The entries follow. Copy every line in which "unfold" appears.

Start of Block

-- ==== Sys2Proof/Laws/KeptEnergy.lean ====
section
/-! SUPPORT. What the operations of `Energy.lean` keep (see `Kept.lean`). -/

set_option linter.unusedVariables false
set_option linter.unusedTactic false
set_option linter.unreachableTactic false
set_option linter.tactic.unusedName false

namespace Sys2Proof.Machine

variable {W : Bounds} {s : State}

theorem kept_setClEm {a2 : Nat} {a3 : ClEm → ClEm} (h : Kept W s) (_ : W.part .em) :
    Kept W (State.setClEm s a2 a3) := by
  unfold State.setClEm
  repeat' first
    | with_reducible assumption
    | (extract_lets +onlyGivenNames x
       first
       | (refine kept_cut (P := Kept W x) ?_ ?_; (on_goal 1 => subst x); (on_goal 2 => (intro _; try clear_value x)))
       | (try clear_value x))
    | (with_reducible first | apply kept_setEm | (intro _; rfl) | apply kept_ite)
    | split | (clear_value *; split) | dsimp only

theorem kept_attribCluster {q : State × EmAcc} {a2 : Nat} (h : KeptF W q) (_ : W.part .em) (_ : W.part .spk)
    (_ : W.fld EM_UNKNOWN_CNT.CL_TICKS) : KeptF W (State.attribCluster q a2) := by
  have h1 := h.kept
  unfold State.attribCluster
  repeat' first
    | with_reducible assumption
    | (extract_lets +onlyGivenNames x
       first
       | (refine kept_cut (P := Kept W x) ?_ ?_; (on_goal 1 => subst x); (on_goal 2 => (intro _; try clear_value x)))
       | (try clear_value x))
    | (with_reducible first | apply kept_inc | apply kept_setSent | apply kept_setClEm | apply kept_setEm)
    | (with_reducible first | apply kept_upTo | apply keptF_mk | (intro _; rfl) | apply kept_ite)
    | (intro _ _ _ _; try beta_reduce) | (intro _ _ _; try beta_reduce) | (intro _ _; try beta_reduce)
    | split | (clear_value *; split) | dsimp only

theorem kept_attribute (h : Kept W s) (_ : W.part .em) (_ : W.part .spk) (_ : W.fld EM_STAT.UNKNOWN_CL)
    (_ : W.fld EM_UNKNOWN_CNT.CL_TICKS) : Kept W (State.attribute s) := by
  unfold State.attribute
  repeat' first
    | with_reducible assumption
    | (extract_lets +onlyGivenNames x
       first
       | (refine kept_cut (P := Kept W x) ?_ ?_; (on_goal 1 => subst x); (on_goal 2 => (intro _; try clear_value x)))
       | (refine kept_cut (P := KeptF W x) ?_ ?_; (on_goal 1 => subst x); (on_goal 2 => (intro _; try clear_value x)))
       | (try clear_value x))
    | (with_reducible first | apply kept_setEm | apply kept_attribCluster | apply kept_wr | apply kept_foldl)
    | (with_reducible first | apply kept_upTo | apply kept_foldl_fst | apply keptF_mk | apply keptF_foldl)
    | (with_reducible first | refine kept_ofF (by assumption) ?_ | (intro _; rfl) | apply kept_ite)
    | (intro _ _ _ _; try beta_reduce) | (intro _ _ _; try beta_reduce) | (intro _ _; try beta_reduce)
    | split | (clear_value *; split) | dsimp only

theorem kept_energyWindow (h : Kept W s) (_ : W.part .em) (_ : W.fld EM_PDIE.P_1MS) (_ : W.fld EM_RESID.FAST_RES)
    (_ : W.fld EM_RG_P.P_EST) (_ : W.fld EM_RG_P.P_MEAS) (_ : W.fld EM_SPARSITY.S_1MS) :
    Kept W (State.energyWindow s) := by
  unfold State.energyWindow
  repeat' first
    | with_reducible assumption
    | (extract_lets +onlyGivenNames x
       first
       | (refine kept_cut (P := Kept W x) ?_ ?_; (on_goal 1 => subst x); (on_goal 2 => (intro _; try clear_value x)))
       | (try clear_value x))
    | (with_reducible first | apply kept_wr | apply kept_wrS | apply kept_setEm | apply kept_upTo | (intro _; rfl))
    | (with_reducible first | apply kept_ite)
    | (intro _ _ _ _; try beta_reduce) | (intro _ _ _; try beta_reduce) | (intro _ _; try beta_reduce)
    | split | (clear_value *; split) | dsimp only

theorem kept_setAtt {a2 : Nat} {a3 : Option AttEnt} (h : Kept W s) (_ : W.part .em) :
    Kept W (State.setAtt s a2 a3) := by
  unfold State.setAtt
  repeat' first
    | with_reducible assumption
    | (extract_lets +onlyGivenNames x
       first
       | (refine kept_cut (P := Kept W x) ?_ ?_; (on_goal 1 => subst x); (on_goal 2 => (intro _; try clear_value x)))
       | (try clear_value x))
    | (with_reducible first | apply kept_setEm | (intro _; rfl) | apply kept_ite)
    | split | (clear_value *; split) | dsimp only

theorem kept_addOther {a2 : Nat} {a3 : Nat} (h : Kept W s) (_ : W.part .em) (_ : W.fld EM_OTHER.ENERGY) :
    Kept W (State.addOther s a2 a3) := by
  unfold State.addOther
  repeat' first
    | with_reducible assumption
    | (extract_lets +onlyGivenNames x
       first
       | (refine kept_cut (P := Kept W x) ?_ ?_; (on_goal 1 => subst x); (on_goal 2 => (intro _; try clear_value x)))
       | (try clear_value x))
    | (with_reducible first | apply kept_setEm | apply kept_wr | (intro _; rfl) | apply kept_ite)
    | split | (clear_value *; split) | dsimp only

End of Block
Start of Block

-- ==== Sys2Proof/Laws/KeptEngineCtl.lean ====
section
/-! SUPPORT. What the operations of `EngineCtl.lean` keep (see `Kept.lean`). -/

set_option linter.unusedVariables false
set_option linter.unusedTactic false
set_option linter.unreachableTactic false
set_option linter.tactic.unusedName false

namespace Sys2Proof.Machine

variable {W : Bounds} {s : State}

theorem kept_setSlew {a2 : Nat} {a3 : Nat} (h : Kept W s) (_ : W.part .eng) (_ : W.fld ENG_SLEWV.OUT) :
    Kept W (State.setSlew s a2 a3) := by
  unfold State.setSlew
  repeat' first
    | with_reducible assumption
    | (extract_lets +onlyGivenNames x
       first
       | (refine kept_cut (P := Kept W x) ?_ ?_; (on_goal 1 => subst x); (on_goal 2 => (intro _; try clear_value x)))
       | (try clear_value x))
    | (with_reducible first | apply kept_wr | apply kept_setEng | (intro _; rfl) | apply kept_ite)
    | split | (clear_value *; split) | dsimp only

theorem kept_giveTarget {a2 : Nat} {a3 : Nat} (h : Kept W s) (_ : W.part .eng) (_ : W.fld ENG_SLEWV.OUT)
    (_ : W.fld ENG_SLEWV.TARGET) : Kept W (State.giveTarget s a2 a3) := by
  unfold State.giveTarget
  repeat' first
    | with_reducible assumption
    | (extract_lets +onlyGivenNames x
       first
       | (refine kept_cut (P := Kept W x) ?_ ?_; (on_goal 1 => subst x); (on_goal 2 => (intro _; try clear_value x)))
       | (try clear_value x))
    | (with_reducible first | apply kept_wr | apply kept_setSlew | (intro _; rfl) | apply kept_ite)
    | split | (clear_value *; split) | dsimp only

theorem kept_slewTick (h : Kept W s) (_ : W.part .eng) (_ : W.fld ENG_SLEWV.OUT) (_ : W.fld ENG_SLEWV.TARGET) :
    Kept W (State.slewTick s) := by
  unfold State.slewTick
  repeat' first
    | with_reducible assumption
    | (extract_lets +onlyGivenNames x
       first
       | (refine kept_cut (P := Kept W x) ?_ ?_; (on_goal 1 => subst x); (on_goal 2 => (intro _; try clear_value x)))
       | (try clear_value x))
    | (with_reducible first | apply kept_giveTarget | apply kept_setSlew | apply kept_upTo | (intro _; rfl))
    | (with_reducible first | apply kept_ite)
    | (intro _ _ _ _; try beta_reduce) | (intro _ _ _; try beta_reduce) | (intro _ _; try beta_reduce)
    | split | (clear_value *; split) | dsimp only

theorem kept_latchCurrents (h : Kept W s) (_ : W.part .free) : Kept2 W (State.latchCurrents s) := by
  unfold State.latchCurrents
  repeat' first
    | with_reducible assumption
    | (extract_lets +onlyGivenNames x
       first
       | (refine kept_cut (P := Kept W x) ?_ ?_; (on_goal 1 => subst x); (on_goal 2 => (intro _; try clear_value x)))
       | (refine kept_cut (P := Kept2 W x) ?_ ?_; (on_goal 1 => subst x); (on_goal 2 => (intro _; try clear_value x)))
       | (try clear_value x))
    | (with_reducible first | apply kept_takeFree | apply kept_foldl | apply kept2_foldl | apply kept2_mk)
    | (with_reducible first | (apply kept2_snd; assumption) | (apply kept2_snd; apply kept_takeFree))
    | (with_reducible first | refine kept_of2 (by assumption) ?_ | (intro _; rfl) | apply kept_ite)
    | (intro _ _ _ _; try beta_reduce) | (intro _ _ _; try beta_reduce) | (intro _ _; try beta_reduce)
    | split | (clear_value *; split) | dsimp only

End of Block

= RESULT OF THIS EXERCISE =
  unfold State.setClEm
  unfold State.attribCluster
  unfold State.attribute
  unfold State.energyWindow
  unfold State.setAtt
  unfold State.addOther
  unfold State.setSlew
  unfold State.giveTarget
  unfold State.slewTick
  unfold State.latchCurrents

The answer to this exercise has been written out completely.